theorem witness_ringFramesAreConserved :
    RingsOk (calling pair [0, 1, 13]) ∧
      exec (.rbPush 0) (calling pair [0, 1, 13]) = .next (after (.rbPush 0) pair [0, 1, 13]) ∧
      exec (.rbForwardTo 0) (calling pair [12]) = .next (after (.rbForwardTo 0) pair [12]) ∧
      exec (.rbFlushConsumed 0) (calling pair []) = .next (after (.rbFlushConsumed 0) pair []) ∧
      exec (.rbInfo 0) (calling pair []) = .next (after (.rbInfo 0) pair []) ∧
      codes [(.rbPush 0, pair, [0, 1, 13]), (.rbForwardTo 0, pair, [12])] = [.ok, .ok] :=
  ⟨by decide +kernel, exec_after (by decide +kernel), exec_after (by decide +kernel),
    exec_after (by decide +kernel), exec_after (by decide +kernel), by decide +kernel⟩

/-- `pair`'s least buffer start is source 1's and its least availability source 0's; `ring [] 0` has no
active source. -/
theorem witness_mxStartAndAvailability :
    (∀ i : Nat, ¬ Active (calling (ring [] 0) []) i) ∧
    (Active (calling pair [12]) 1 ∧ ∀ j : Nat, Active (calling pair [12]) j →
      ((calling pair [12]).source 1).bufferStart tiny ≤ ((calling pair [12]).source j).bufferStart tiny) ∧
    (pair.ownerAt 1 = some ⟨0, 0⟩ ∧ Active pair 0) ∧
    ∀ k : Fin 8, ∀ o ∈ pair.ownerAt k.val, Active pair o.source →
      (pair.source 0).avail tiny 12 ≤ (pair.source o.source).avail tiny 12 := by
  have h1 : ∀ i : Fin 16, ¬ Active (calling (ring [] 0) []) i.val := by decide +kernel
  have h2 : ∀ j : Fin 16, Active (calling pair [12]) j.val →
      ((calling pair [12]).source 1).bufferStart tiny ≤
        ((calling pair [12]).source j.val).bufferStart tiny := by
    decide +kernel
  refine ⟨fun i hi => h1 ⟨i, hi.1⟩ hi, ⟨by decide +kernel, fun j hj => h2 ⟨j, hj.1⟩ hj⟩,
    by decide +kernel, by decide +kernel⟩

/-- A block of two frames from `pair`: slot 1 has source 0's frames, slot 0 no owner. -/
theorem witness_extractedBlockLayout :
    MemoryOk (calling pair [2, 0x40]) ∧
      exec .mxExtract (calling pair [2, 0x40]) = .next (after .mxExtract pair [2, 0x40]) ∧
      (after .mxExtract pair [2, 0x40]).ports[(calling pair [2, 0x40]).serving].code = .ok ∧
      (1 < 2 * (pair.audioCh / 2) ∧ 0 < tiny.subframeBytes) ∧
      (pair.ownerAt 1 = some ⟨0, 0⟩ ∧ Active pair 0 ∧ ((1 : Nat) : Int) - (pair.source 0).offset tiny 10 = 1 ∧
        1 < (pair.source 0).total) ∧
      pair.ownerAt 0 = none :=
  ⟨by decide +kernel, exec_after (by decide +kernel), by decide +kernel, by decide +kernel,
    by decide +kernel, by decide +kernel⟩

◇ ◇ ◇ ◇

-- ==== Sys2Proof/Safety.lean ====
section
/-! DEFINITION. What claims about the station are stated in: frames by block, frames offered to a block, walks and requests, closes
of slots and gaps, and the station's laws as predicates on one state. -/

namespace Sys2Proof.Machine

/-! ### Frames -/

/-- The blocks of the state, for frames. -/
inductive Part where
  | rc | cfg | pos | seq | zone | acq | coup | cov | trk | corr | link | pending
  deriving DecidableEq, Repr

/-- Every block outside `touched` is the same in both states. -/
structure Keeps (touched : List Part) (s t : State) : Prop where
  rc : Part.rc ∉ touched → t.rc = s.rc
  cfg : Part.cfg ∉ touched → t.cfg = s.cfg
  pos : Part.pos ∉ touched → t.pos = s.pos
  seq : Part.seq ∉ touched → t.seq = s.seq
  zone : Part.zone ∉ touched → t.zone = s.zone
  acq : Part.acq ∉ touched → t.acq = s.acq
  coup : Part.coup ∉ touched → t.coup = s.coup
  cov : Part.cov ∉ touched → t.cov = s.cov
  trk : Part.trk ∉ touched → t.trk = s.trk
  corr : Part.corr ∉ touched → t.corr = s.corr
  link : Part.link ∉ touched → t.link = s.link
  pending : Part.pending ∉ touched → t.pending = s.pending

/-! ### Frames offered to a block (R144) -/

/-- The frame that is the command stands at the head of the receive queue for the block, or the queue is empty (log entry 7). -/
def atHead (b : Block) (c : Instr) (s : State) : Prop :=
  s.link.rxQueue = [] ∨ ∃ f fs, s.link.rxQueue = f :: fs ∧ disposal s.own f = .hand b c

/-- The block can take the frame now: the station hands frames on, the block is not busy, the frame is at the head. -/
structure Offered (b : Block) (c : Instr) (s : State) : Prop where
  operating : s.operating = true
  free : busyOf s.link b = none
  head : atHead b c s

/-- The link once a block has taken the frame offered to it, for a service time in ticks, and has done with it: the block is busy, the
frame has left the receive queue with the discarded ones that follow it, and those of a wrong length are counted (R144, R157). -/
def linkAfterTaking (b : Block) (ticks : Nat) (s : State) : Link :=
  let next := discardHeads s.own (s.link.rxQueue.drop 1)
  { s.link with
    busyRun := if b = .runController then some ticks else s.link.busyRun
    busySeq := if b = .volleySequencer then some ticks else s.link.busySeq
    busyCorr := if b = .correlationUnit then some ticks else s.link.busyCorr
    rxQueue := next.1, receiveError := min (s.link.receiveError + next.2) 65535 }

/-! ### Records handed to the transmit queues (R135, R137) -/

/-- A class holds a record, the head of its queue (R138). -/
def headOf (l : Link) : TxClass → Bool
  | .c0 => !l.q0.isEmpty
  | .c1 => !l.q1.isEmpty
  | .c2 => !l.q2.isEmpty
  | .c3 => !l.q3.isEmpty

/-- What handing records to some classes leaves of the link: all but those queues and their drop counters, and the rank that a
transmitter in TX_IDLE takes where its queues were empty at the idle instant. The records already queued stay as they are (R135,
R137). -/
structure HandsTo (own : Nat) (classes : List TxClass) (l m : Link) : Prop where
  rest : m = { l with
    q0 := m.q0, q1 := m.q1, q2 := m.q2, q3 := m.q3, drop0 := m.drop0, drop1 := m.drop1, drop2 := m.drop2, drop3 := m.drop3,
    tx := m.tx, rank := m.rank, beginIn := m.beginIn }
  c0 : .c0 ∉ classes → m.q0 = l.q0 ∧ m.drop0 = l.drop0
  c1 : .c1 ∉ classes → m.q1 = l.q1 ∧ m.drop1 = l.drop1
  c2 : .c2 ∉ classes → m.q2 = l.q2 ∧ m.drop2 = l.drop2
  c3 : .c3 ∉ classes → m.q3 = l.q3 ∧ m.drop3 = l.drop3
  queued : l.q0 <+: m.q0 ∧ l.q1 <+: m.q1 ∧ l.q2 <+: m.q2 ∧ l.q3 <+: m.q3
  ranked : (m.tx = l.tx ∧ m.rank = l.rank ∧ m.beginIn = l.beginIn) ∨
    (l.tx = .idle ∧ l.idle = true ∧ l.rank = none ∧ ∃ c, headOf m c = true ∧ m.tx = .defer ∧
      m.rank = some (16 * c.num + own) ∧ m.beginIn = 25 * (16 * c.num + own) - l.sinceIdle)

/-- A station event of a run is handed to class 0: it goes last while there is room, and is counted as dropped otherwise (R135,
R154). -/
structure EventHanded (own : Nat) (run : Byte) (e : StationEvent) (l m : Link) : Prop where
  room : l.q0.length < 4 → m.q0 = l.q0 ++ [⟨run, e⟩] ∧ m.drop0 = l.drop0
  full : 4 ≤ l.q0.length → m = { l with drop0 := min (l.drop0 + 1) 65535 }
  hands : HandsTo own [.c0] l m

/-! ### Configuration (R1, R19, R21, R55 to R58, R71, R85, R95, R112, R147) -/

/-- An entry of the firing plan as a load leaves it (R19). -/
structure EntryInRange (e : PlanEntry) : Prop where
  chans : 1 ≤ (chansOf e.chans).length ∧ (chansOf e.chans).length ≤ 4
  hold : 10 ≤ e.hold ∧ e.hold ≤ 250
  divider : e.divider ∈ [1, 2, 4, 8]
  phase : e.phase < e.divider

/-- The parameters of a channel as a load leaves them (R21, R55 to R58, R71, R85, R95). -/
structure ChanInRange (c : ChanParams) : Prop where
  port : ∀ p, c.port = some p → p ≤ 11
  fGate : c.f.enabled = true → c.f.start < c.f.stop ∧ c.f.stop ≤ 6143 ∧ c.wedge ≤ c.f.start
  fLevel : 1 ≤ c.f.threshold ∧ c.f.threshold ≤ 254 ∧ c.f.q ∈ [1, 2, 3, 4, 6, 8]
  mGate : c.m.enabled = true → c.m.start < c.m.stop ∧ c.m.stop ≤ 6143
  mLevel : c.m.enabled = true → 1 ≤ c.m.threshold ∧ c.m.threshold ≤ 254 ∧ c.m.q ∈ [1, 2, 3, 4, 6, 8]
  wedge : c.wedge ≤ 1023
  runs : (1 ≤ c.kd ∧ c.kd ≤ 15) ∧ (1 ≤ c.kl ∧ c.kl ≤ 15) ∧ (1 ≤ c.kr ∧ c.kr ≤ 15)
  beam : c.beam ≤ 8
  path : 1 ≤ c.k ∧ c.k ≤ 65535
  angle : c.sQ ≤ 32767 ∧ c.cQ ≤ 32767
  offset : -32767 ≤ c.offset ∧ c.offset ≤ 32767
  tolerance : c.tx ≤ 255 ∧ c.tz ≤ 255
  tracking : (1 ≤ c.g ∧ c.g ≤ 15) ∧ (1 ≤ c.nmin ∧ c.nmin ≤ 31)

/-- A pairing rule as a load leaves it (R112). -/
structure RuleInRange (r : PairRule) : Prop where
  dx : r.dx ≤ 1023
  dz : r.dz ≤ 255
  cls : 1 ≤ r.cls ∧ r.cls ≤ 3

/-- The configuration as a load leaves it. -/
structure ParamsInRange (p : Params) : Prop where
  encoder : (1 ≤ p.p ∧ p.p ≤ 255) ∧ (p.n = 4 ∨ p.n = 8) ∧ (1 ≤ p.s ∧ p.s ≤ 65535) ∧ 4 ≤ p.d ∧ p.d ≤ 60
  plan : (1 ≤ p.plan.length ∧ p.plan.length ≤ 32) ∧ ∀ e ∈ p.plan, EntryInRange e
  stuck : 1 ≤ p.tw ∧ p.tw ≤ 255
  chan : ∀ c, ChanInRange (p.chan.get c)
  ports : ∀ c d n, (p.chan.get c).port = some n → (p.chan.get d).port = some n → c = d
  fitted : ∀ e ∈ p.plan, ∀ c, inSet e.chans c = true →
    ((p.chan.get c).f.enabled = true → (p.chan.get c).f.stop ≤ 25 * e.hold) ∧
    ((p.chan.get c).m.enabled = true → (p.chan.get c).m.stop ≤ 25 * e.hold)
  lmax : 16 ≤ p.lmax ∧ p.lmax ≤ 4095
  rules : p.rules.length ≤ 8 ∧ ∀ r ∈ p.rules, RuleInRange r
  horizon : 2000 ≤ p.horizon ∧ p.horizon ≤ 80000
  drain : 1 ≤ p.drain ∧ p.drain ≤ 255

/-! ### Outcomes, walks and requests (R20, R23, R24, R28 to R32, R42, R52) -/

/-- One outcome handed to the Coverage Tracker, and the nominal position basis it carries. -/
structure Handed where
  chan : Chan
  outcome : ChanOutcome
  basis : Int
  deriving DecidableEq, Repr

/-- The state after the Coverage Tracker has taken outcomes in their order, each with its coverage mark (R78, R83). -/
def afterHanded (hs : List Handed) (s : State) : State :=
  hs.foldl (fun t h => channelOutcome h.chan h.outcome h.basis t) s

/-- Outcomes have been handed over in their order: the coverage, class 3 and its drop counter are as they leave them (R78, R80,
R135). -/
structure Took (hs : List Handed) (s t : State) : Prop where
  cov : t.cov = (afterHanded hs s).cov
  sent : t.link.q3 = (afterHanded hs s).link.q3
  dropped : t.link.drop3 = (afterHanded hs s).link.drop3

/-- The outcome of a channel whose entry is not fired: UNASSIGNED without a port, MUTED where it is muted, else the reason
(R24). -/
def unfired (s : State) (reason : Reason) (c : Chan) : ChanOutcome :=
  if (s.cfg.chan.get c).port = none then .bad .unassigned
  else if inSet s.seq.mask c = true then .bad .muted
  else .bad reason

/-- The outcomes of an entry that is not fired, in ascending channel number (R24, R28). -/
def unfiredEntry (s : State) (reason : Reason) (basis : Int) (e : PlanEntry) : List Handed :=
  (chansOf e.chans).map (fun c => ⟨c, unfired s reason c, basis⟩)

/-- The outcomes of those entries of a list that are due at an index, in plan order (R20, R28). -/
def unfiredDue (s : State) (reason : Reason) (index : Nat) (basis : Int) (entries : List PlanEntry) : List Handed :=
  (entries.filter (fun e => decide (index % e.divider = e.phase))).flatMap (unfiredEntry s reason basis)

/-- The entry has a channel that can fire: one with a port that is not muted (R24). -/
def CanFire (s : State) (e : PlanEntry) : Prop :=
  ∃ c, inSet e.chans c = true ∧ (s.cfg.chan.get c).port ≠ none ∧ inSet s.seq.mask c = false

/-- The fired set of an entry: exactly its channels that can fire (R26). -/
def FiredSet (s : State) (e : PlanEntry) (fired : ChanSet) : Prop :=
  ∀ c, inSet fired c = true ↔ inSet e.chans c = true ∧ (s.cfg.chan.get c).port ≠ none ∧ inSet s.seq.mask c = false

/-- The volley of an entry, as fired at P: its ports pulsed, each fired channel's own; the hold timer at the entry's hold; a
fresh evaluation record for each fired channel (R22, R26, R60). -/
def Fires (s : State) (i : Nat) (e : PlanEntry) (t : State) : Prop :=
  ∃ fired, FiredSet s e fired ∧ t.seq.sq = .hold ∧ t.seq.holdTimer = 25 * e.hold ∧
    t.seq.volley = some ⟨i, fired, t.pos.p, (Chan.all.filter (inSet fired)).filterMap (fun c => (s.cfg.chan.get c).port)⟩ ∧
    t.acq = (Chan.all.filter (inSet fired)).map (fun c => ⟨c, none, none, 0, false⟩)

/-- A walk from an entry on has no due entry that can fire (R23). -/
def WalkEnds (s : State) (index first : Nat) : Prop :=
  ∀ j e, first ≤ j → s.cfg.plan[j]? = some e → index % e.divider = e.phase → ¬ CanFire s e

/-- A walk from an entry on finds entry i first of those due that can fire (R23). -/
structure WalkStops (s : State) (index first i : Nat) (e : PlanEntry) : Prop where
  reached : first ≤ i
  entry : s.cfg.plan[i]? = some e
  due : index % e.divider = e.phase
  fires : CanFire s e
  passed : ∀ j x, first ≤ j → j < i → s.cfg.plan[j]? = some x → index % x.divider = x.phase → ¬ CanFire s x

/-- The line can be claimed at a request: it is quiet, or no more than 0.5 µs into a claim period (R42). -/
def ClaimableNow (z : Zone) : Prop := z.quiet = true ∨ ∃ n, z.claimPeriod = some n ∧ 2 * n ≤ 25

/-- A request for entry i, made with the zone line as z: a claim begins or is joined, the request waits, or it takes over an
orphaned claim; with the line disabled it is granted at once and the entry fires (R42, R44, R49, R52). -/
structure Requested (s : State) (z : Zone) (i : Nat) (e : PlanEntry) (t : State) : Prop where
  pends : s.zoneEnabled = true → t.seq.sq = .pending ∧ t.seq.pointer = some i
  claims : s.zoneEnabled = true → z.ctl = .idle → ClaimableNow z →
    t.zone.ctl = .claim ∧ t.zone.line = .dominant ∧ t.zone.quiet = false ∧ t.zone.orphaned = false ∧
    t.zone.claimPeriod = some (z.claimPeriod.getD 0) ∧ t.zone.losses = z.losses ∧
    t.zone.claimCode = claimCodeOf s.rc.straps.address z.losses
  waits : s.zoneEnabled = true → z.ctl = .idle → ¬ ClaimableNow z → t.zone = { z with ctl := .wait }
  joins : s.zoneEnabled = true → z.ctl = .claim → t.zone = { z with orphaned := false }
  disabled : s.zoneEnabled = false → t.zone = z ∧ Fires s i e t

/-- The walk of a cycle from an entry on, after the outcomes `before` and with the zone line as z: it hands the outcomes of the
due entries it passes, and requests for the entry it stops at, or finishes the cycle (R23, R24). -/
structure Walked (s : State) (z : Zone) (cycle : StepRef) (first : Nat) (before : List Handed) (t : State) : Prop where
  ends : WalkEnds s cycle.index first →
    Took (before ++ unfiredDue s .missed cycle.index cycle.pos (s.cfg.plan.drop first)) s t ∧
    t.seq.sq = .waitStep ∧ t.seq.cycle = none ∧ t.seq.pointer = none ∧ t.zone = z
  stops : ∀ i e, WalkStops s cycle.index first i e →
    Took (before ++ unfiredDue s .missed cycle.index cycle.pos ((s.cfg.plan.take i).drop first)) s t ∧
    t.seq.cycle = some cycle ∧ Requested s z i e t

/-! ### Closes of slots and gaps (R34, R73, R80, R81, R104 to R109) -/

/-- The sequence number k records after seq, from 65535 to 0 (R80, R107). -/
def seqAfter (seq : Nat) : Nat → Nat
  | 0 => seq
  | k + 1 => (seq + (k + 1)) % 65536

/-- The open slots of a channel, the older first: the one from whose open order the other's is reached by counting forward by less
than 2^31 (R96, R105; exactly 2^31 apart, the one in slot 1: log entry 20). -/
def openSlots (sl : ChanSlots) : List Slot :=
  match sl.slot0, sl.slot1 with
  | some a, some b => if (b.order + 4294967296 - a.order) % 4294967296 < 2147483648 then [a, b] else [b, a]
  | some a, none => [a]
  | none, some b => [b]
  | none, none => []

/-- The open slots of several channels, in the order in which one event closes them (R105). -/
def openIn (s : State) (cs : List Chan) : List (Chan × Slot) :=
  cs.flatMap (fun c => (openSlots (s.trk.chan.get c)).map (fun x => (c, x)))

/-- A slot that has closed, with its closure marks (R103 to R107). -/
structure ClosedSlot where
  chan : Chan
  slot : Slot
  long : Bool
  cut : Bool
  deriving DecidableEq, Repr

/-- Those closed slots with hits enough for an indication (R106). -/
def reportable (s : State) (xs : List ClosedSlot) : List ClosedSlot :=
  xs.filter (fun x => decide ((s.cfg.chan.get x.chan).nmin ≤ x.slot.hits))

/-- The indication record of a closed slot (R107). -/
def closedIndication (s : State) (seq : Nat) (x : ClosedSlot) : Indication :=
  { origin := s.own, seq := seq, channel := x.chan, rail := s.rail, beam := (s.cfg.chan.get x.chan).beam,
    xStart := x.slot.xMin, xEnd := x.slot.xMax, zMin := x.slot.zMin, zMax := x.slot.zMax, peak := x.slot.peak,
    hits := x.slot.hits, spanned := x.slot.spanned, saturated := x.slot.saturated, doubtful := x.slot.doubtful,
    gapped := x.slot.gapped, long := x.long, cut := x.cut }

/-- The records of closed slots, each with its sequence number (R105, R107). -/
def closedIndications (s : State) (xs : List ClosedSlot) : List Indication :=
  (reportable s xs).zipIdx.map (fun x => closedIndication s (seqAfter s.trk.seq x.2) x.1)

◇ ◇ ◇ ◇

- _To do_
Going down the listing above, begin printing at the line with "busyRun := if" and finish with the line with "c1 : .c1 ∉ classes", exactly as they appear.

- _Answer to this exercise_
    busyRun := if b = .runController then some ticks else s.link.busyRun
    busySeq := if b = .volleySequencer then some ticks else s.link.busySeq
    busyCorr := if b = .correlationUnit then some ticks else s.link.busyCorr
    rxQueue := next.1, receiveError := min (s.link.receiveError + next.2) 65535 }

/-! ### Records handed to the transmit queues (R135, R137) -/

/-- A class holds a record, the head of its queue (R138). -/
def headOf (l : Link) : TxClass → Bool
  | .c0 => !l.q0.isEmpty
  | .c1 => !l.q1.isEmpty
  | .c2 => !l.q2.isEmpty
  | .c3 => !l.q3.isEmpty

/-- What handing records to some classes leaves of the link: all but those queues and their drop counters, and the rank that a
transmitter in TX_IDLE takes where its queues were empty at the idle instant. The records already queued stay as they are (R135,
R137). -/
structure HandsTo (own : Nat) (classes : List TxClass) (l m : Link) : Prop where
  rest : m = { l with
    q0 := m.q0, q1 := m.q1, q2 := m.q2, q3 := m.q3, drop0 := m.drop0, drop1 := m.drop1, drop2 := m.drop2, drop3 := m.drop3,
    tx := m.tx, rank := m.rank, beginIn := m.beginIn }
  c0 : .c0 ∉ classes → m.q0 = l.q0 ∧ m.drop0 = l.drop0
  c1 : .c1 ∉ classes → m.q1 = l.q1 ∧ m.drop1 = l.drop1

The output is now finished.